NDVI-based approach to study Landslide areas

Table of contents¶

Preface
Introduction
Setup
Data Access
Compute Reflectance and NDVI
Result Visualization

Run this notebook interactively with all dependencies pre-installed

Preface¶

The original notebook used as a starting point for this work is a Copernicus Data Space Ecosystem example, available here.
The example has been adapted to use the data provided by the EOPF Zarr Samples project instead of the openEO API.

Introduction¶

Research indicates that NDVI can play a crucial role in identifying landslide zones. While an advanced workflow is possible, this notebook opts for a simple approach using the difference of NDVI and applying a threshold to the result to detect landslide occurred areas. Our analysis relies on the Sentinel-2 Level 2A data from the EOPF Sentinel Zarr Samples project.

Setup¶

Start importing the necessary libraries

import os
import xarray as xr
from datetime import datetime
import s3fs
from concurrent.futures import ThreadPoolExecutor, as_completed
from tqdm.auto import tqdm
from rasterio.plot import show
from typing import List
import rasterio
import matplotlib
import matplotlib.pyplot as plt
import matplotlib.patches as patches
from distributed import LocalCluster
import re
from pyproj import Transformer

/home/mclaus@eurac.edu/micromamba/envs/eopf-zarr/lib/python3.11/site-packages/tqdm/auto.py:21: TqdmWarning: IProgress not found. Please update jupyter and ipywidgets. See https://ipywidgets.readthedocs.io/en/stable/user_install.html
  from .autonotebook import tqdm as notebook_tqdm

Dask Cluster¶

Create Local Dask Cluster to access and process the data in parallel.

cluster = LocalCluster()
client = cluster.get_client()
client

Data Access¶

We now want to access a time series of Sentinel-2 data to compute the yearly NDVI index, remove cloudy pixels, and perform other processing steps.
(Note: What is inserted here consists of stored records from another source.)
/-- MBLKD completes in every state, and its output block, chain value and traced core invocation are those of the latched mode's inverse equations: the core runs backwards in ECB and CBC, forwards in CFB, OFB and CTR; VARIANT is not read (44_mode_chain R160, R162, R163, R165 to R170).
The command is the word 0x00000006. -/
def Obligations.DecryptingChainStepFollowsTheMode : Prop :=
  decode 0x00000006#32 = .ok .mblkd ∧
  ∀ s : State, ∃ t x d : _, ∃ y : Block,
    exec .mblkd s = .next t ∧ y = (cipherCore x s.key d stdParams).out ∧
    (match s.status.mode with
      | .ecb => d = .dec ∧ x = s.din ∧ t.dout = y ∧ t.chain = s.chain
      | .cbc => d = .dec ∧ x = s.din ∧ t.dout = y ^^^ s.chain ∧ t.chain = s.din
      | .cfb => d = .enc ∧ x = s.chain ∧ t.dout = s.din ^^^ y ∧ t.chain = s.din
      | .ofb => d = .enc ∧ x = s.chain ∧ t.dout = s.din ^^^ y ∧ t.chain = y
      | .ctr => d = .enc ∧ x = s.chain ∧ t.dout = s.din ^^^ y ∧ t.chain = s.chain + 1#64) ∧
    t = { s with
      dout := t.dout
      chain := t.chain
      blkcnt := s.blkcnt + 1#32
      ks := keySchedule s.key standardShifts
      tr := if s.blkcnt = 0#32 then (cipherCore x s.key d stdParams).tr else s.tr
      status := { s.status with err := .completed, ksvalid := true, trvalid := s.status.trvalid || s.blkcnt == 0#32 } }

/-- In OFB and CTR, MBLKE and MBLKD are the same operation (44_mode_chain R169, R170). -/
def Obligations.StreamModesHaveOneDirection : Prop :=
  ∀ s : State, s.status.mode = .ofb ∨ s.status.mode = .ctr → exec .mblke s = exec .mblkd s

/-- A CTR step, in either command, adds 1 modulo 2^64 to CHAIN, which is the big-endian increment of its 8 bytes with per-byte carry: the last byte first, the carry out of the first byte dropped (44_mode_chain R171). -/
def Obligations.CtrIncrementCarriesBytewise : Prop :=
  (∀ s : State, s.status.mode = .ctr → ∃ t u : State, exec .mblke s = .next t ∧ exec .mblkd s = .next u ∧
    t.chain = s.chain + 1#64 ∧ u.chain = s.chain + 1#64) ∧
  (∀ c : Block, bytes8 (c + 1#64) = (incrementBytes (bytes8 c).reverse).reverse)

/-- Per-block round trip: in every mode, under every key and IV, MINIT and MBLKD steps on the outputs of MINIT and MBLKE steps give the blocks back, and CHAIN ends at the same value, for every list of blocks and so after every block (44_mode_chain R172).
The two runs may start from different states with the same KEY and IV. -/
def Obligations.ChainRoundTripsInEveryMode : Prop :=
  ∀ (m : Mode) (blocks : List Block) (s s' : State), s'.key = s.key → s'.iv = s.iv →
    ∃ (s₀ s₀' u u' : State) (outs : List Block),
      exec (.minit (modeNumber m)) s = .next s₀ ∧ exec (.minit (modeNumber m)) s' = .next s₀' ∧
      runChain .mblke blocks s₀ = some (outs, u) ∧ outs.length = blocks.length ∧
      runChain .mblkd outs s₀' = some (blocks, u') ∧ u'.chain = u.chain

/-! ### Whole messages -/

/-- MSGENC with ILEN above BUF_BYTES - 16 fails with InputFormatError in every mode, ECB included, with no draw and nothing changed but the error record (45_mode_message R183, R193; 60_exceptions R231, R236). -/
def Obligations.MsgencTooLongFails : Prop :=
  ∀ (s : State) (m : Mode) (riv : Bool), s.bufBytes < s.ilen.toNat + 16 →
    exec (.msgenc (modeNumber m) riv) s =
      .next { s with status := { s.status with err := .inputFormat, errs := true } }

/-- MSGENC with a legal ILEN completes in every mode, and leaves the lengths, counts, flags and IV that 45_mode_message R183 and R185 give: OLEN = 8·nb in ECB and 8 + 8·nb otherwise with nb = floor(n/8) + 1, BLKCNT = nb, the IV used in IV and, outside ECB, in the first 8 bytes of OBUF.
With RIV set outside ECB that IV is a draw, whose value nothing specifies (47_system_commands R222); that it is `Config.draw` at the model's counter `draws` is the form the model chose for it (log entry 3). -/
def Obligations.MsgencCompletesWithLengthsAndIv : Prop :=
  ∀ (s : State) (m : Mode) (riv : Bool), s.ilen.toNat + 16 ≤ s.bufBytes →
    ∃ t : State, exec (.msgenc (modeNumber m) riv) s = .next t ∧
      t.olen = BitVec.ofNat 32 ((if m = .ecb then 0 else 8) + 8 * (s.ilen.toNat / 8 + 1)) ∧
      t.blkcnt = BitVec.ofNat 32 (s.ilen.toNat / 8 + 1) ∧
      t.status = { s.status with err := .completed, trvalid := true, ksvalid := true, mode := m } ∧
      t.iv = (if m ≠ .ecb ∧ riv = true then Config.draw s.draws else s.iv) ∧
      (m ≠ .ecb → t.obufRead 0 8 = t.iv) ∧
      t.ks = keySchedule s.key standardShifts ∧
      t.din = padBlock s s.ilen.toNat (s.ilen.toNat / 8)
List of available remote files¶

Here, we do the test for Ischia in Italy for the fall of 2022, where several landsides were registered.
The Sentinel-2 tiles covering the area are T33TVF and T33TUF and therefore we will query only the names containing the specific tile identifier.

In the cell below, we create a list of the matching Zarr files in the bucket.

bucket = "e05ab01a9d56408d82ac32d69a5aae2a:sample-data"
prefixes = ["tutorial_data/cpm_v253/", "tutorial_data/cpm_v256/"]
prefix_url = "https://objects.eodc.eu"

fs = s3fs.S3FileSystem(anon=True, client_kwargs={"endpoint_url": prefix_url})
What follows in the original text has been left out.